* _Record set_
+-------+
-- ==== Sys2Proof/Machine/Outs.lean ====
section
/-! DEFINITION. Line DAC channels, the settings of the sense chain and of the auxiliary converter (R431 to R451). -/

namespace Sys2Proof.Machine

def getDac (s : State) (c : Nat) : Dac := mapGet dac0 s.outs.dacs c
def setDac (c : Nat) (d : Dac) (s : State) : State := { s with outs.dacs := mapSet s.outs.dacs c d }
def getSense (s : State) (c : Nat) : Sense := mapGet sense0 s.outs.senses c
def setSense (c : Nat) (x : Sense) (s : State) : State := { s with outs.senses := mapSet s.outs.senses c x }
/-- Auxiliary inputs are keyed die × 16 + input. -/
def auxKey (die input : Nat) : Nat := die * 16 + input
def getAux (s : State) (k : Nat) : Aux := mapGet aux0 s.outs.auxs k
def setAux (k : Nat) (x : Aux) (s : State) : State := { s with outs.auxs := mapSet s.outs.auxs k x }
def getOutlet (s : State) (die : Nat) : Outlet := mapGet outlet0 s.outs.outlets die
def setOutlet (die : Nat) (x : Outlet) (s : State) : State := { s with outs.outlets := mapSet s.outs.outlets die x }

/-- The global channels of an Outlet. -/
def outletChannels (die : Nat) : List Nat := (List.range 16).map fun n => (die - 6) * 16 + n
/-- An Outlet works: present and powered. -/
def outletWorks (s : State) (die : Nat) : Bool := s.member.outletDies.contains die && powered s die

/-! ### The line DAC path (R431 to R438) -/

/-- 1.333 ms in cycles of the timer clock. DEDUCED, log 81. -/
def clearMoveCycles : Nat := 208333

/-- The clear code as driven: on its way to a new value for 1.333 ms (R434). DEDUCED, log 81. -/
def Dac.clearNow (now : Nat) (d : Dac) : Int :=
  match d.moving with
  | none => d.clear
  | some (start, t0) =>
    let e := now - t0
    if clearMoveCycles ≤ e then d.clear else roundDiv (start * (clearMoveCycles - e : Nat) + d.clear * e) clearMoveCycles

/-- One update of the slew limiter at 8 × Fr: the limiter's output in 2⁻¹⁶ codes and whether it acted (R438). -/
def slewStep (step rate hz : Nat) (x acc : Int) : Int × Bool :=
  let want := x * 65536
  if step = 0 then (want, false)
  else
    let most : Int := (step * min rate (8 * hz) * 65536 / (8 * hz) : Nat)
    let d := want - acc
    if d ≤ most ∧ -most ≤ d then (want, false) else (if 0 < d then acc + most else acc - most, true)

/-- The channel carries its feed, or is on its way to it (R436, R437); outside RUN it stays at its clear code (R558). DEDUCED, log 82. -/
def carriesFeed (s : State) (c : Nat) : Bool :=
  let o := getOutlet s (channelDie c)
  (getDac s c).enable && !o.loss && !o.hub && !s.outs.dacClr && s.sys.ao.power == .run

/-- A line DAC channel in an Outlet tick: the code of its feed, the filter, the crossfade and the limiter at 8 × Fr (R432). DEDUCED, log 81. -/
def dacTick (c : Nat) (s : State) : State :=
  let d := getDac s c
  let (code, sat) := wordOut 24 (getDst s (0x50000000 + c)).last
  let s := if sat then count (0x5000 + 4 * c) s else s
  let hist := (code :: d.hist).take 32
  if s.outs.dacClr then setDac c { d with hist := hist, pos := 0, code := d.clear, acc := d.clear * 65536, limiting := false, moving := none } s
  else
    let pos := if carriesFeed s c then min 64 (d.pos + 1) else d.pos - 1
    let clear := d.clearNow s.now
    let input := fun (p : Nat) => satInt 24 (roundDiv (clear * (64 - pos : Nat) + satInt 24 (Config.dacFilter p hist) * pos) 64)
    let (acc, acted, n) := (List.range 8).foldl (fun (a : Int × Bool × Nat) p =>
      let (v, hit) := slewStep d.step d.rate (rateHz s.time.rate) (input p) a.1
      (v, hit, a.2.2 + flag hit)) (d.acc, false, 0)
    let moving := if clearMoveCycles ≤ s.now - (d.moving.getD (0, 0)).2 then none else d.moving
    setDac c { d with hist := hist, pos := pos, acc := acc, code := satInt 24 (roundDiv acc 65536), limiting := acted, moving := moving }
      (countBy (0x5000 + 4 * c + 1) n s)
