/-- An enable falls, and its group with it; the hold of R555 runs from the last one. -/
def dropGroup (g : Nat) (s : State) : State :=
  let en := s.sys.ao.enables &&& ~~~(groupBit g)
  { s with sys.ao.enables := en, sys.ao.inRange := s.sys.ao.inRange &&& ~~~(groupBit g), sys.ao.target := s.sys.ao.target &&& ~~~(groupBit g)
           sys.ao.holdDone := s.sys.ao.holdDone && en != 0 }

/-- An enable rises. -/
def raiseGroup (g : Nat) (s : State) : State :=
  { s with sys.ao.enables := s.sys.ao.enables ||| groupBit g, sys.ao.target := s.sys.ao.target ||| groupBit g }

/-- The next group that is to fall, if any. -/
def nextDrop (s : State) : Option Nat :=
  (lowerOrder s).find? fun g => s.sys.ao.enables.getLsbD g && !s.sys.ao.target.getLsbD g

/-- The next group that is to rise: every earlier group of the order is in range. -/
def nextRaise (s : State) : Option Nat :=
  let wanted := (raiseOrder s.member).filter fun g => s.sys.ao.target.getLsbD g
  match wanted.find? fun g => !s.sys.ao.enables.getLsbD g with
  | none => none
  | some g => if (wanted.filter fun h => s.sys.ao.enables.getLsbD h).all (railUp s) then some g else none

/-- The groups outside a set fall, the first of them at once, the rest each 1 ms later. DEDUCED, log 102. -/
def lowerTo (keep : BitVec 6) (s : State) : State :=
  let s := { s with sys.ao.target := keep }
  match nextDrop s with
  | some g => dropGroup g s
  | none => s

/-- The reference edge of R60: the cold start raises PWR_EN0, the roles of the Shores are those of R530, and what stopped the last start-up is forgotten (R573). -/
def startRails (s : State) : State :=
  { s with
    sys.ao.target := groupBits (raiseOrder s.member), sys.ao.enables := groupBit 0, sys.ao.coldWaiting := false
    sys.ao.startStop := false, sys.boot.step := .rails, sys.red.active := 0 }

/-- A cold start that waits raises PWR_EN0 once every enable has been low for 100 ms, RESET_N is high and nothing holds the enables low. -/
def tryStart (s : State) : State :=
  if s.sys.ao.vdd && s.sys.ao.coldWaiting && s.sys.ao.holdDone && s.sys.ao.resetN && !s.sys.ao.lockedOff && s.sys.ao.enables == 0 then startRails s
  else s

/-! ### The standby under test -/

/-- The links of a die, by number. -/
def linksOf (s : State) (die : Nat) : List Nat :=
  (List.range s.member.links.length).filter fun n => match s.member.links[n]? with
    | some l => l.1 == die || l.2 == die
    | none => false

/-- The hold that the Outlets take while no Shore delivers (R437, R466). -/
def setHub (on : Bool) (s : State) : State :=
  { s with outs.outlets := s.member.outletDies.foldl (fun (m : AMap Outlet) d => mapMod outlet0 m d fun o => { o with hub := on }) s.outs.outlets }

/-- A standby check, or the proof after it, given up: the standby is powered off and stands as before it (R543). -/
def abandonCheck (s : State) : State :=
  if s.sys.red.standbyState ≠ 4 then
    match s.sys.red.check with
    | some (.prove _) => { s with sys.red.check := none }
    | _ => s
  else
    let failed := match s.sys.red.check with
      | some .readmit => true
      | _ => false
    let s := if s.sys.red.proving.isSome then setHub false s else s
    dropGroup (standbyDie s) { s with sys.red.check := none, sys.red.proving := none, sys.red.standbyState := if failed then 3 else 1 }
+-------+
* _Task details_
Quote the listing above from its first line to the line with "let e := now - t0", inclusive, and add nothing.

* _Output for this exercise_
-- ==== Sys2Proof/Machine/Outs.lean ====
section
/-! DEFINITION. Line DAC channels, the settings of the sense chain and of the auxiliary converter (R431 to R451). -/

namespace Sys2Proof.Machine

def getDac (s : State) (c : Nat) : Dac := mapGet dac0 s.outs.dacs c
def setDac (c : Nat) (d : Dac) (s : State) : State := { s with outs.dacs := mapSet s.outs.dacs c d }
def getSense (s : State) (c : Nat) : Sense := mapGet sense0 s.outs.senses c
def setSense (c : Nat) (x : Sense) (s : State) : State := { s with outs.senses := mapSet s.outs.senses c x }
/-- Auxiliary inputs are keyed die × 16 + input. -/
def auxKey (die input : Nat) : Nat := die * 16 + input
def getAux (s : State) (k : Nat) : Aux := mapGet aux0 s.outs.auxs k
def setAux (k : Nat) (x : Aux) (s : State) : State := { s with outs.auxs := mapSet s.outs.auxs k x }
def getOutlet (s : State) (die : Nat) : Outlet := mapGet outlet0 s.outs.outlets die
def setOutlet (die : Nat) (x : Outlet) (s : State) : State := { s with outs.outlets := mapSet s.outs.outlets die x }

/-- The global channels of an Outlet. -/
def outletChannels (die : Nat) : List Nat := (List.range 16).map fun n => (die - 6) * 16 + n
/-- An Outlet works: present and powered. -/
def outletWorks (s : State) (die : Nat) : Bool := s.member.outletDies.contains die && powered s die

/-! ### The line DAC path (R431 to R438) -/

/-- 1.333 ms in cycles of the timer clock. DEDUCED, log 81. -/
def clearMoveCycles : Nat := 208333

/-- The clear code as driven: on its way to a new value for 1.333 ms (R434). DEDUCED, log 81. -/
def Dac.clearNow (now : Nat) (d : Dac) : Int :=
  match d.moving with
  | none => d.clear
  | some (start, t0) =>
    let e := now - t0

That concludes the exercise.